Top of Source material

-- ==== Sys2Proof/Certificates/Slice0/Obligations.lean ====
section
/-! DEFINITION. What is stated of the model for the provers, with the words the statements are written in. -/
open Sys2Proof
open Sys2Proof.Machine
namespace Sys2Proof

/-! ### The language of the statements -/

/-- The control thread of the thread in focus is the agent. -/
def AtControl (s : State) : Prop := s.th.live = true ∧ s.who = .control

/-- The ply at offset j of the thread in focus is the agent and stands in a block. -/
def AtPly (s : State) (j : BitVec 4) (r : Running) : Prop :=
  s.th.live = true ∧ s.who = .ply j ∧ s.th.running j = some r

/-- Everything but the thread in focus is as before: memory, rows, tags, caches, other threads, package registers. -/
def SameOutside (s t : State) : Prop := t = { s with th := t.th }

/-- Every byte of memory reads as before. -/
def SameMemory (s t : State) : Prop := ∀ a, memByte t.mem a = memByte s.mem a

/-- An outcome is a next state with a property. -/
def Gives (o : Out) (p : State → Prop) : Prop := ∃ t, o = .next t ∧ p t

/-- s-register d receives v with taint set tn, a write to s0 being discarded (R156); flags are added; the PC moves past the
word; nothing else of the thread or of the machine changes. -/
structure WritesS (s t : State) (d : BitVec 6) (v : Dword) (tn : Taint) (fl : Flags) : Prop where
  outside : SameOutside s t
  memory : SameMemory s t
  thread : t.th = { s.th with
    pc := s.th.pc + 4, flags := s.th.flags ||| fl, s := t.th.s, taints := { s.th.taints with s := t.th.taints.s } }
  value : ∀ r, t.th.sr r = if r = 0 then 0 else if r = d then v else s.th.sr r
  taint : ∀ r, t.th.sTaint r = if r = 0 then 0 else if r = d then tn else s.th.sTaint r

/-- f-register d receives v with taint set tn; flags are added; the PC moves past the word; nothing else changes. -/
structure WritesF (s t : State) (d : BitVec 5) (v : FReg) (tn : Taint) (fl : Flags) : Prop where
  outside : SameOutside s t
  memory : SameMemory s t
  thread : t.th = { s.th with
    pc := s.th.pc + 4, flags := s.th.flags ||| fl, f := t.th.f, taints := { s.th.taints with f := t.th.taints.f } }
  value : ∀ r, t.th.fr r = if r = d then v else s.th.fr r
  taint : ∀ r, t.th.fTaint r = if r = d then tn else s.th.fTaint r

/-- The control thread goes on at an address with identifiers added to its control taint; nothing else changes. -/
def GoesTo (s t : State) (pc : Dword) (tn : Taint) : Prop :=
  t = { s with th := { s.th with pc := pc, taints := { s.th.taints with ctl := s.th.taints.ctl ||| tn } } }

/-! ### Scalar instructions: 10 R217 to R221 -/

/-- s[b][5:0]. -/
def amount (y : Dword) : Nat := y.toNat % 64

/-- The low w bits of x as a signed integer, w = 0 read as 64. -/
def signLow (x : Dword) (w : Nat) : Dword := if w = 0 then x else (x.setWidth w).signExtend 64

/-- The low w bits of x as an unsigned integer, w = 0 read as 64. -/
def zeroLow (x : Dword) (w : Nat) : Dword := if w = 0 then x else (x.setWidth w).setWidth 64
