/-! ### Thread.take -/

@[simp] theorem Thread.take_live (t : Thread) (i : BitVec 4) (v : Bool) (x : Option (Option Binding)) : (t.take i v x).live = t.live := rfl
@[simp] theorem Thread.take_ended (t : Thread) (i : BitVec 4) (v : Bool) (x : Option (Option Binding)) : (t.take i v x).ended = t.ended := rfl
@[simp] theorem Thread.take_tid (t : Thread) (i : BitVec 4) (v : Bool) (x : Option (Option Binding)) : (t.take i v x).tid = t.tid := rfl
@[simp] theorem Thread.take_ctx (t : Thread) (i : BitVec 4) (v : Bool) (x : Option (Option Binding)) : (t.take i v x).ctx = t.ctx := rfl
@[simp] theorem Thread.take_prio (t : Thread) (i : BitVec 4) (v : Bool) (x : Option (Option Binding)) : (t.take i v x).prio = t.prio := rfl
@[simp] theorem Thread.take_tier (t : Thread) (i : BitVec 4) (v : Bool) (x : Option (Option Binding)) : (t.take i v x).tier = t.tier := rfl
@[simp] theorem Thread.take_group (t : Thread) (i : BitVec 4) (v : Bool) (x : Option (Option Binding)) : (t.take i v x).group = t.group := rfl
@[simp] theorem Thread.take_rank (t : Thread) (i : BitVec 4) (v : Bool) (x : Option (Option Binding)) : (t.take i v x).rank = t.rank := rfl
@[simp] theorem Thread.take_gsize (t : Thread) (i : BitVec 4) (v : Bool) (x : Option (Option Binding)) : (t.take i v x).gsize = t.gsize := rfl
@[simp] theorem Thread.take_done (t : Thread) (i : BitVec 4) (v : Bool) (x : Option (Option Binding)) : (t.take i v x).done = t.done := rfl
@[simp] theorem Thread.take_base (t : Thread) (i : BitVec 4) (v : Bool) (x : Option (Option Binding)) : (t.take i v x).base = t.base := rfl
@[simp] theorem Thread.take_log2n (t : Thread) (i : BitVec 4) (v : Bool) (x : Option (Option Binding)) : (t.take i v x).log2n = t.log2n := rfl
@[simp] theorem Thread.take_grant (t : Thread) (i : BitVec 4) (v : Bool) (x : Option (Option Binding)) : (t.take i v x).grant = t.grant := rfl
@[simp] theorem Thread.take_tiles (t : Thread) (i : BitVec 4) (v : Bool) (x : Option (Option Binding)) : (t.take i v x).tiles = t.tiles := rfl
@[simp] theorem Thread.take_ceiling (t : Thread) (i : BitVec 4) (v : Bool) (x : Option (Option Binding)) : (t.take i v x).ceiling = t.ceiling := rfl
@[simp] theorem Thread.take_pc (t : Thread) (i : BitVec 4) (v : Bool) (x : Option (Option Binding)) : (t.take i v x).pc = t.pc := rfl
@[simp] theorem Thread.take_s (t : Thread) (i : BitVec 4) (v : Bool) (x : Option (Option Binding)) : (t.take i v x).s = t.s := rfl
@[simp] theorem Thread.take_f (t : Thread) (i : BitVec 4) (v : Bool) (x : Option (Option Binding)) : (t.take i v x).f = t.f := rfl
@[simp] theorem Thread.take_fmap (t : Thread) (i : BitVec 4) (v : Bool) (x : Option (Option Binding)) : (t.take i v x).fmap = t.fmap := rfl
@[simp] theorem Thread.take_nf (t : Thread) (i : BitVec 4) (v : Bool) (x : Option (Option Binding)) : (t.take i v x).nf = t.nf := rfl
@[simp] theorem Thread.take_mode (t : Thread) (i : BitVec 4) (v : Bool) (x : Option (Option Binding)) : (t.take i v x).mode = t.mode := rfl
@[simp] theorem Thread.take_vl (t : Thread) (i : BitVec 4) (v : Bool) (x : Option (Option Binding)) : (t.take i v x).vl = t.vl := rfl
@[simp] theorem Thread.take_flags (t : Thread) (i : BitVec 4) (v : Bool) (x : Option (Option Binding)) : (t.take i v x).flags = t.flags := rfl
@[simp] theorem Thread.take_scm (t : Thread) (i : BitVec 4) (v : Bool) (x : Option (Option Binding)) : (t.take i v x).scm = t.scm := rfl
@[simp] theorem Thread.take_priv (t : Thread) (i : BitVec 4) (v : Bool) (x : Option (Option Binding)) : (t.take i v x).priv = t.priv := rfl
@[simp] theorem Thread.take_checked (t : Thread) (i : BitVec 4) (v : Bool) (x : Option (Option Binding)) : (t.take i v x).checked = t.checked := rfl
@[simp] theorem Thread.take_spfoot (t : Thread) (i : BitVec 4) (v : Bool) (x : Option (Option Binding)) : (t.take i v x).spfoot = t.spfoot := rfl
@[simp] theorem Thread.take_mrow (t : Thread) (i : BitVec 4) (v : Bool) (x : Option (Option Binding)) : (t.take i v x).mrow = t.mrow := rfl
@[simp] theorem Thread.take_pidx (t : Thread) (i : BitVec 4) (v : Bool) (x : Option (Option Binding)) : (t.take i v x).pidx = t.pidx := rfl
@[simp] theorem Thread.take_redlo (t : Thread) (i : BitVec 4) (v : Bool) (x : Option (Option Binding)) : (t.take i v x).redlo = t.redlo := rfl
@[simp] theorem Thread.take_redhi (t : Thread) (i : BitVec 4) (v : Bool) (x : Option (Option Binding)) : (t.take i v x).redhi = t.redhi := rfl
@[simp] theorem Thread.take_armed (t : Thread) (i : BitVec 4) (v : Bool) (x : Option (Option Binding)) : (t.take i v x).armed = t.armed := rfl
@[simp] theorem Thread.take_fmask (t : Thread) (i : BitVec 4) (v : Bool) (x : Option (Option Binding)) : (t.take i v x).fmask = t.fmask := rfl
@[simp] theorem Thread.take_efr (t : Thread) (i : BitVec 4) (v : Bool) (x : Option (Option Binding)) : (t.take i v x).efr = t.efr := rfl
@[simp] theorem Thread.take_sptab (t : Thread) (i : BitVec 4) (v : Bool) (x : Option (Option Binding)) : (t.take i v x).sptab = t.sptab := rfl
@[simp] theorem Thread.take_sporder (t : Thread) (i : BitVec 4) (v : Bool) (x : Option (Option Binding)) : (t.take i v x).sporder = t.sporder := rfl
@[simp] theorem Thread.take_acc (t : Thread) (i : BitVec 4) (v : Bool) (x : Option (Option Binding)) : (t.take i v x).acc = t.acc := rfl
@[simp] theorem Thread.take_taints (t : Thread) (i : BitVec 4) (v : Bool) (x : Option (Option Binding)) : (t.take i v x).taints = t.taints := rfl
@[simp] theorem Thread.take_out (t : Thread) (i : BitVec 4) (v : Bool) (x : Option (Option Binding)) : (t.take i v x).out = t.out ++ [⟨i, v, x⟩] := rfl
@[simp] theorem Thread.take_trap (t : Thread) (i : BitVec 4) (v : Bool) (x : Option (Option Binding)) : (t.take i v x).trap = t.trap := rfl
@[simp] theorem Thread.take_pend (t : Thread) (i : BitVec 4) (v : Bool) (x : Option (Option Binding)) : (t.take i v x).pend = t.pend := rfl
@[simp] theorem Thread.take_dbg (t : Thread) (i : BitVec 4) (v : Bool) (x : Option (Option Binding)) : (t.take i v x).dbg = t.dbg := rfl
@[simp] theorem Thread.take_plies (t : Thread) (i : BitVec 4) (v : Bool) (x : Option (Option Binding)) : (t.take i v x).plies = t.plies := rfl
@[simp] theorem Thread.take_nextSeq (t : Thread) (i : BitVec 4) (v : Bool) (x : Option (Option Binding)) : (t.take i v x).nextSeq = t.nextSeq := rfl
@[simp] theorem Thread.take_segs (t : Thread) (i : BitVec 4) (v : Bool) (x : Option (Option Binding)) : (t.take i v x).segs = t.segs := rfl
@[simp] theorem Thread.take_strip (t : Thread) (i : BitVec 4) (v : Bool) (x : Option (Option Binding)) : (t.take i v x).strip = t.strip := rfl
@[simp] theorem Thread.take_sleep (t : Thread) (i : BitVec 4) (v : Bool) (x : Option (Option Binding)) : (t.take i v x).sleep = t.sleep := rfl
@[simp] theorem Thread.take_event (t : Thread) (i : BitVec 4) (v : Bool) (x : Option (Option Binding)) : (t.take i v x).event = t.event := rfl
@[simp] theorem Thread.take_line (t : Thread) (i : BitVec 4) (v : Bool) (x : Option (Option Binding)) : (t.take i v x).line = t.line := rfl
@[simp] theorem Thread.take_copyFails (t : Thread) (i : BitVec 4) (v : Bool) (x : Option (Option Binding)) : (t.take i v x).copyFails = t.copyFails := rfl
@[simp] theorem Thread.take_copyCode (t : Thread) (i : BitVec 4) (v : Bool) (x : Option (Option Binding)) : (t.take i v x).copyCode = t.copyCode := rfl
@[simp] theorem Thread.take_lease (t : Thread) (i : BitVec 4) (v : Bool) (x : Option (Option Binding)) : (t.take i v x).lease = t.lease := rfl
@[simp] theorem Thread.take_aged (t : Thread) (i : BitVec 4) (v : Bool) (x : Option (Option Binding)) : (t.take i v x).aged = t.aged := rfl
@[simp] theorem Thread.take_saveReq (t : Thread) (i : BitVec 4) (v : Bool) (x : Option (Option Binding)) : (t.take i v x).saveReq = t.saveReq := rfl
@[simp] theorem Thread.take_migrate (t : Thread) (i : BitVec 4) (v : Bool) (x : Option (Option Binding)) : (t.take i v x).migrate = t.migrate := rfl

Bottom of Source material

> [What to work on]
In the listing above, find the line holding "t.pend := rfl" and the line holding "t.dbg := rfl", then output those two lines and every line between them exactly.

> [Problem solution]
@[simp] theorem Thread.take_pend (t : Thread) (i : BitVec 4) (v : Bool) (x : Option (Option Binding)) : (t.take i v x).pend = t.pend := rfl
@[simp] theorem Thread.take_dbg (t : Thread) (i : BitVec 4) (v : Bool) (x : Option (Option Binding)) : (t.take i v x).dbg = t.dbg := rfl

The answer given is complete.